Try it
Your answer is the lines below, exactly, from the one that contains "(value : List Byte)" through the one that contains "SET_ITEM (R161). -/", both included.

BEGIN

-- ==== Sys2Proof/Syntax.lean ====
section
/-! DEFINITION. The commands of the 740: one constructor of `Instr` for each row of spec/opcode_table.json, and the data
its operands are made of (frames, pallet records, configuration items, enumerations). -/

namespace Sys2Proof

/-- Table 1-1: the ten kinds of frame. -/
inductive FrameKind where
  | stop | lifted | lowered | resume | ready | hold | handover | position | beat | join
  deriving DecidableEq, Repr

/-- Table 7-2: a verdict, from better to worse (R118). -/
inductive Verdict where
  | good | suspect | reject
  deriving DecidableEq, Repr

/-- Table 1-6: a machining result. -/
inductive MachResult where
  | ok | suspect | failed | skipped
  deriving DecidableEq, Repr

/-- Table 1-6: the Record Store's knowledge of the fixture. -/
inductive FixtureStatus where
  | empty | held | unknown
  deriving DecidableEq, Repr

/-- Table 1-6: a profile kind as a POSITION frame carries it. -/
inductive ProfileCode where
  | forward | resume | ret | reposition
  deriving DecidableEq, Repr

/-- Table 1-6: the step state. -/
inductive StepState where
  | none | coarse | fine
  deriving DecidableEq, Repr

/-- R180: what began the last reset. -/
inductive ResetCause where
  | powerOn | resetInput
  deriving DecidableEq, Repr

/-- R119: one entry of an operation list. -/
structure OpEntry where
  station : Nat
  result : MachResult
  deriving DecidableEq, Repr

/-- Table 7-2: a pallet record. `serial` holds the 12 decimal digits, earliest first; `ops` the entries, oldest first. -/
structure PalletRecord where
  id : Nat
  variant : Nat
  serial : List Nat
  verdict : Verdict
  truncated : Bool
  ops : List OpEntry
  deriving DecidableEq, Repr

/-- Table 1-5, JOIN: the fields of a JOIN frame. -/
structure JoinFields where
  pitch : Nat
  vmax : Nat
  accel : Nat
  stopDecel : Nat
  members : Nat
  index : IndexNo
  forming : Bool
  level : Nat
  cause : Nat
  deriving DecidableEq, Repr

/-- Table 1-5, POSITION: the fields of a POSITION frame. -/
structure PositionFields where
  index : IndexNo
  kind : ProfileCode
  period : Nat
  offset : Int
  error : Int
  saturated : Bool
  deriving DecidableEq, Repr

/-- Table 1-5, READY: the fields of a READY frame. -/
structure ReadyFields where
  index : IndexNo
  pallet : Nat
  variant : Nat
  verdict : Verdict
  status : FixtureStatus
  deriving DecidableEq, Repr

/-- Table 1-5: the payload of a frame. The content of a HANDOVER is a pallet record or, as `none`, the empty marker. -/
inductive Payload where
  | stop (index : IndexNo) (cause level : Nat)
  | lifted (index : IndexNo)
  | lowered (index : IndexNo)
  | resume (index : IndexNo) (stopSetpoint : Nat)
  | ready (fields : ReadyFields)
  | hold (level cause : Nat)
  | handover (index : IndexNo) (content : Option PalletRecord)
  | position (fields : PositionFields)
  | beat (step : StepState)
  | join (fields : JoinFields)
  deriving DecidableEq, Repr

/-- Table 1-4: what a frame carries beside its payload and its kind. -/
structure Header where
  sectionId : Nat
  sender : Nat
  stamp : LineTime
  deriving DecidableEq, Repr

/-- One frame of the Section Line. -/
structure Frame where
  header : Header
  payload : Payload
  deriving DecidableEq, Repr

/-- Table 11-6: a configuration item and the value SET_ITEM carries for it, in the widths of the Cell Port. An item name that
is not one of Table 10-1 is `unknown`, with the octets after it. -/
inductive ItemWrite where
  | stationNumber (v : Byte)
  | sectionId (v : Byte)
  | members (v : List Byte)
  | pitch (v : BitVec 32)
  | vmax (v : BitVec 16)
  | accel (v : BitVec 16)
  | stopDecel (v : BitVec 16)
  | homingSpeed (v : Byte)
  | followLimit (v : BitVec 16)
  | inposWindow (v : BitVec 16)
  | settleStage (v : Byte)
  | releaseStepTimeout (v : BitVec 16)
  | locateTimeout (v : BitVec 16)
  | clampTimeout (v : BitVec 16)
  | liftBarrierTimeout (v : BitVec 16)
  | lowerTimeout (v : BitVec 16)
  | causeLevel (cause level : Byte)
  | unknown (name : Byte) (value : List Byte)
  deriving DecidableEq, Repr

/-- The commands and events of the 740, one constructor for each row of spec/opcode_table.json, in the table's order.
Operands stand for what the pins and the ports carry (assumption 1); what has no row is left out or stands in these (assumptions 13
and 30). -/
inductive Instr where
  /-- SET_ITEM (R161). -/
  | setItem (item : ItemWrite)
  /-- JOIN (R163). -/
  | join
  /-- GET_STATUS (R175). -/
  | getStatus
  /-- GET_CAUSES (R159). -/
  | getCauses
  /-- CLEAR_CAUSE (R151): the cause number. -/
  | clearCause (cause : Byte)
  /-- SET_ATTN_MASK (R158): the mask. -/
  | setAttnMask (mask : Byte)
  /-- REPORT_RESULT (R121): the result code. -/
  | reportResult (code : Byte)
  /-- LOAD_ENTRY (R129): the octets of the pallet record. -/
  | loadEntry (octets : List Byte)
  /-- LOAD_FIXTURE (R130): the octets of the pallet record. -/
  | loadFixture (octets : List Byte)
  /-- DECLARE_EMPTY (R131). -/
  | declareEmpty
  /-- GET_FIXTURE_RECORD (R135). -/
  | getFixtureRecord
  /-- GET_INCOMING (R135). -/
  | getIncoming
  /-- TAKE_EXIT_RECORD (R133). -/
  | takeExitRecord
  /-- GET_IMAGE (R144). -/
  | getImage
  /-- GET_PEER (R176): the station number. -/
  | getPeer (station : Byte)
  /-- RESUME (R63). -/
  | resume
  /-- MALFORMED_REQUEST (R173): the kind octet as received. -/
  | malformedRequest (kind : Byte)
  /-- NONE_TRANSACTION (R174): the number of octets shifted. -/
  | noneTransaction (octets : Nat)
  /-- RESET (R180): what began it, and whether it was a RESET pulse shorter than 10 µs. -/
  | reset (cause : ResetCause) (shortPulse : Bool)
  /-- LINK_IDLE_SEEN (R1). -/
  | linkIdleSeen
  /-- FRAME_START (R1): whether the station itself starts a frame from its queue. -/
  | frameStart (own : Bool)
  /-- ARBITRATION_LOST (R2). -/
  | arbitrationLost
  /-- FRAME_MARKED (R5). -/
  | frameMarked
  /-- FOREIGN_FRAME_OBSERVED (R14). -/
  | foreignFrameObserved (frame : Frame)
  /-- BEAT_OBSERVED (R24). -/
  | beatObserved (header : Header) (step : StepState)
  /-- JOIN_OBSERVED (R169). -/
  | joinObserved (header : Header) (fields : JoinFields)
  /-- READY_OBSERVED (R37). -/
  | readyObserved (header : Header) (fields : ReadyFields)
  /-- LIFTED_OBSERVED (R39). -/
  | liftedObserved (header : Header) (index : IndexNo)
  /-- LOWERED_OBSERVED (R41). -/
  | loweredObserved (header : Header) (index : IndexNo)
  /-- RESUME_OBSERVED (R40). -/
  | resumeObserved (header : Header) (index : IndexNo) (stopSetpoint : Nat)
  /-- STOP_OBSERVED (R56). -/
  | stopObserved (header : Header) (index : IndexNo) (cause level : Nat)
  /-- HOLD_OBSERVED (R154). -/
  | holdObserved (header : Header) (level cause : Nat)
  /-- POSITION_OBSERVED (R100). -/
  | positionObserved (header : Header) (fields : PositionFields)
  /-- HANDOVER_OBSERVED (R125). -/
  | handoverObserved (header : Header) (index : IndexNo) (content : Option PalletRecord)
  /-- FOREIGN_FRAME_TIMER_EXPIRY (R15). -/
  | foreignFrameTimerExpiry
  /-- BEAT_INSTANT (R22). -/
  | beatInstant
  /-- MEMBER_SILENT (R33): the member position, 1 to M. -/
  | memberSilent (position : Nat)
  /-- JOIN_REPETITION (R167). -/
  | joinRepetition
  /-- READY_OFFER (R42). -/
  | readyOffer
  /-- FORMING_EXIT (R171). -/
  | formingExit
  /-- HOMING_START (R88). -/
  | homingStart
  /-- LIFT_BARRIER_TIMER_EXPIRY (R49). -/
  | liftBarrierTimerExpiry
  /-- LOWERING_TIMER_EXPIRY (R58). -/
  | loweringTimerExpiry
  /-- UPSTREAM_TIMER_EXPIRY (R60). -/
  | upstreamTimerExpiry
  /-- HOMING_TIMER_EXPIRY (R89). -/
  | homingTimerExpiry
  /-- HOME_CHECK_TIMER_EXPIRY (R90). -/
  | homeCheckTimerExpiry
  /-- RELEASE_STEP_TIMER_EXPIRY (R108). -/
  | releaseStepTimerExpiry
  /-- LOCATE_TIMER_EXPIRY (R109). -/
  | locateTimerExpiry
  /-- CLAMP_TIMER_EXPIRY (R110). -/
  | clampTimerExpiry
  /-- SETTLE_MARK_SET (R111). -/
  | settleMarkSet
  /-- PROFILE_ORIGIN (R71). -/
  | profileOrigin
  /-- LOCAL_PROFILE_START (R73). -/
  | localProfileStart
  /-- PERIOD_END (R71). -/
  | periodEnd
  /-- SETPOINT_WORD_REPEAT (R93). -/
  | setpointWordRepeat
  /-- SETPOINT_WORD_END (R93). -/
  | setpointWordEnd
  /-- MACH_CLEAR_DROP (R44). -/
  | machClearDrop
  /-- EMERGENCY_ON (R150). -/
  | emergencyOn
  /-- DRIVE_FAULT_ON (R96). -/
  | driveFaultOn
  /-- CLAMP_PRESSURE_OFF (R113). -/
  | clampPressureOff
  /-- CLAMP_PRESSURE_MADE (R111). -/
  | clampPressureMade
  /-- LOCATORS_ENGAGED (R109): which of the two sensors are taken as on at this instant. -/
  | locatorsEngaged (first second : Bool)
  /-- LOCATOR_OFF (R112): the values of the two sensors as taken at this instant, at which one of them goes off. -/
  | locatorOff (first second : Bool)
  /-- PALLET_PRESENT_CHANGE (R104): the value taken. -/
  | palletPresentChange (present : Bool)
  /-- PLATE_CODE_CHANGE (R104): the code taken. -/
  | plateCodeChange (code : BitVec 10)
  /-- LIFT_UP_SENSOR_ON (R91). -/
  | liftUpSensorOn
  /-- LIFT_DOWN_SENSOR_ON (R91). -/
  | liftDownSensorOn
  /-- LIFT_SENSOR_OFF (R91): the lift-up sensor, or else the lift-down sensor. -/
  | liftSensorOff (up : Bool)
  /-- HOME_SENSOR_CHANGE (R88): the value taken. -/
  | homeSensorChange (on : Bool)
  /-- ENCODER_EDGE (R92): a count toward the downstream fixture, or else toward home. -/
  | encoderEdge (downstream : Bool)
  /-- MACH_CLEAR_ON (R178). -/
  | machClearOn
  /-- EMERGENCY_OFF (R150). -/
  | emergencyOff
  /-- DRIVE_FAULT_OFF (R96). -/
  | driveFaultOff
  /-- HOME_CAPTURE (R88): a sample first differs from the taken value, or else the samples return before three are counted. -/
  | homeCapture (differs : Bool)
  deriving DecidableEq, Repr

end Sys2Proof
end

END

Answer below
  | unknown (name : Byte) (value : List Byte)
  deriving DecidableEq, Repr

/-- The commands and events of the 740, one constructor for each row of spec/opcode_table.json, in the table's order.
Operands stand for what the pins and the ports carry (assumption 1); what has no row is left out or stands in these (assumptions 13
and 30). -/
inductive Instr where
  /-- SET_ITEM (R161). -/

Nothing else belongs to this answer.